Most working conditions of the heat pump device run in a re-supercooling mode, a few of the working conditions with high load and high pressure ratio extreme working conditions simultaneously need spray cooling operation to control exhaust temperature, and only a few of the working conditions run in a non-re-supercooling and non-spray mode, such as the initial start-up, low load and low pressure ratio mild working conditions and the like of the heat pump device. Therefore, compared with a single-stage compression heat pump device, the seasonal heating performance coefficient is improved, the heating capacity is improved under the working conditions of low temperature and ultralow temperature, and the reliable operation can be maintained under the extreme working conditions of high load and high pressure ratio.
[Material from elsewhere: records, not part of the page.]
-- ==== Sys2Proof/Word.lean ====
section
/-! DEFINITION. The word types and their plainest arithmetic. -/

namespace Sys2Proof

/-- One byte of memory or of a pad (R225). -/
abbrev Byte := BitVec 8

/-- An instruction word or a 32-bit register (R29, R110). -/
abbrev Word := BitVec 32

end Sys2Proof
end

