-- ==== Sys2Proof/Syntax.lean ====
section
/-! DEFINITION. The instruction syntax: one constructor for each row of spec/opcode_table.json.
The first 197 are the instruction forms of R63, their arguments the fields of R36 to R39 (`g` is the
guard field with its neg bit below it, `la` the lookahead). The other 101 are the machine's events,
which no word encodes; their arguments name the objects the event acts on. -/

namespace Sys2Proof

/-- The agent of a uniform or lane instruction: a group or a cadence stream, by its index in State (R224). -/
inductive Agent where
  | group (gid : Nat)
  | stream (sid : Nat)
  deriving DecidableEq, Repr

/-- The register windows that agents outside the cores write (R422, R446, R364, R261, R371, R207); `replicas` is the hub's replica
table (R359), `bind` the function, the PASID and the port of a context (R448) and `fuses` the fused minimum versions (R473), to which the
spec gives no place in a window; nor does it say where in the privileged windows the access counters, the slice registers and the
context table begin, which are windows of their own here. (DESIGN CHOICE, log entry 99) -/
inductive Window where
  | hub
  | die (die : Nat)
  | counters (die : Nat)
  | slice (die slice : Nat)
  | ctxTable (die : Nat)
  | func (fn : Nat)
  | replicas
  | bind (ctx : Nat)
  | fuses
  deriving DecidableEq, Repr

/-- What a write in a window carries: how many bytes, and their bits, the least significant byte first (R4). -/
structure RegWrite where
  bytes : Nat
  bits : BitVec 64
  deriving DecidableEq, Repr

/-- The three kinds of unit that a partition owns (R398). -/
inductive UnitName where
  | cluster (die clu : Nat)
  | slice (die slice : Nat)
  | cg (n : Nat)
  deriving DecidableEq, Repr

/-- Where an error lies: nowhere, a line of memory, a pad byte, a tile, a link lane, a row of a bank of the HBM4E pseudo-channel
that holds the address (R260, R459, R463). -/
inductive ErrorPlace where
  | nowhere
  | line (pa : Nat)
  | pad (bid off : Nat)
  | tile (bid n : Nat)
  | lane (link : Nat) (inward : Bool)
  | row (bank row : Nat)
  | way (die set way : Nat)
  deriving DecidableEq, Repr

/-- One error as it is reported to the severity matrix (R459, R461): `bid` is the block whose agent consumed it,
if one did. -/
structure ErrorReport where
  cls : Nat
  src : Nat
  die : Nat
  unitNo : Nat
  ctx : Option Nat
  bid : Option Nat
  addr : BitVec 64
  place : ErrorPlace
  deriving DecidableEq, Repr

/-- The copies a memory spoke's copier makes (R365, R359, R463). -/
inductive CopierJob where
  | frame (src dst bytes : Nat)
  | replica (prim dst slot : Nat)
  | spareRow (stack pc bank row : Nat)
  | pseudoChannel (stack pc : Nat)
  deriving DecidableEq, Repr

/-- The outside agents of R224. -/
inductive OutsideAgent where
  | host
  | saddle (die : Nat)
  | peer (port : Nat)
  deriving DecidableEq, Repr

/-- Whose snapshot an image is: a block's or a cadence stream's (R467). -/
inductive SnapOwner where
  | block (bid : Nat)
  | stream (sid : Nat)
  deriving DecidableEq, Repr

/-- A firmware and kernel image as boot finds it (R473): its bytes, whether its signature verifies under the vendor key, and its security
version. -/
structure BootImage where
  bytes : List Byte
  signed : Bool
  version : Word
  deriving DecidableEq, Repr

/-- What an outside agent does at a physical address (R224, R275, R447); `unmap` is the host's withdrawal of the translation of the
host page there, which makes the device's next access to it raise a page request (R448). (DESIGN CHOICE, log entry 103) -/
inductive OutsideOp where
  | read (bytes : Nat)
  | write (data : List Byte)
  | atomic (aop : BitVec 4) (bytes : Nat) (operand compare : BitVec 64)
  | unmap
  deriving DecidableEq, Repr

/-- One access of an outside agent to a physical address (R224). -/
structure OutsideAccess where
  agent : OutsideAgent
  part : Option Nat
  pa : Nat
  op : OutsideOp
  deriving DecidableEq, Repr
Compared with the heat pump device in the prior art, the heat pump device switching control structure is simpler and more reliable, has higher efficiency than the compressor in the non-compression mode working state in the prior art, and can overcome the problem of high exhaust temperature of R32 under extreme working conditions to maintain the reliable operation of the air conditioner.
In the present embodiment, the effective internal volume ratio of the fourth cavity, which is the third compression cavity, to the sixth cavity, which is the first compression cavity, is 0.05 to 0.2 with respect to the R32 refrigerant, and the further optimized internal volume ratio is 0.08 to 0.12. The effective internal volume ratio of the second compression cavity, namely the fifth cavity, to the first compression cavity, namely the sixth cavity, is 0.25-0.65 for R32 refrigerant, and the further optimized range is 0.4-0.55.
The auxiliary path throttling device and the liquid spraying throttling device are electronic expansion valves with valve closing functions, or throttling components with capillary tubes are connected in series with the electronic expansion valves with the valve closing functions, and the main path throttling device is an electronic expansion valve or a capillary tube and the like.
The subcooling device is an intermediate heat exchanger having two-sided refrigerant channels. The double-sided refrigerant of the subcooling device in fig. 4 is in a counterflow arrangement, but alternatively a parallel flow arrangement may be used.
The inlet end of the spray throttling device is connected between the outlet of the indoor heat exchanger and the main path inlet of the supercooling device, and can also be connected between the main path outlet of the supercooling device and the main path throttling device 75 as an alternative scheme, and the liquid proportion of the spray is higher under the same working condition in the alternative scheme, so that the throttling opening degree of the spray throttling device required for controlling the same exhaust temperature is smaller.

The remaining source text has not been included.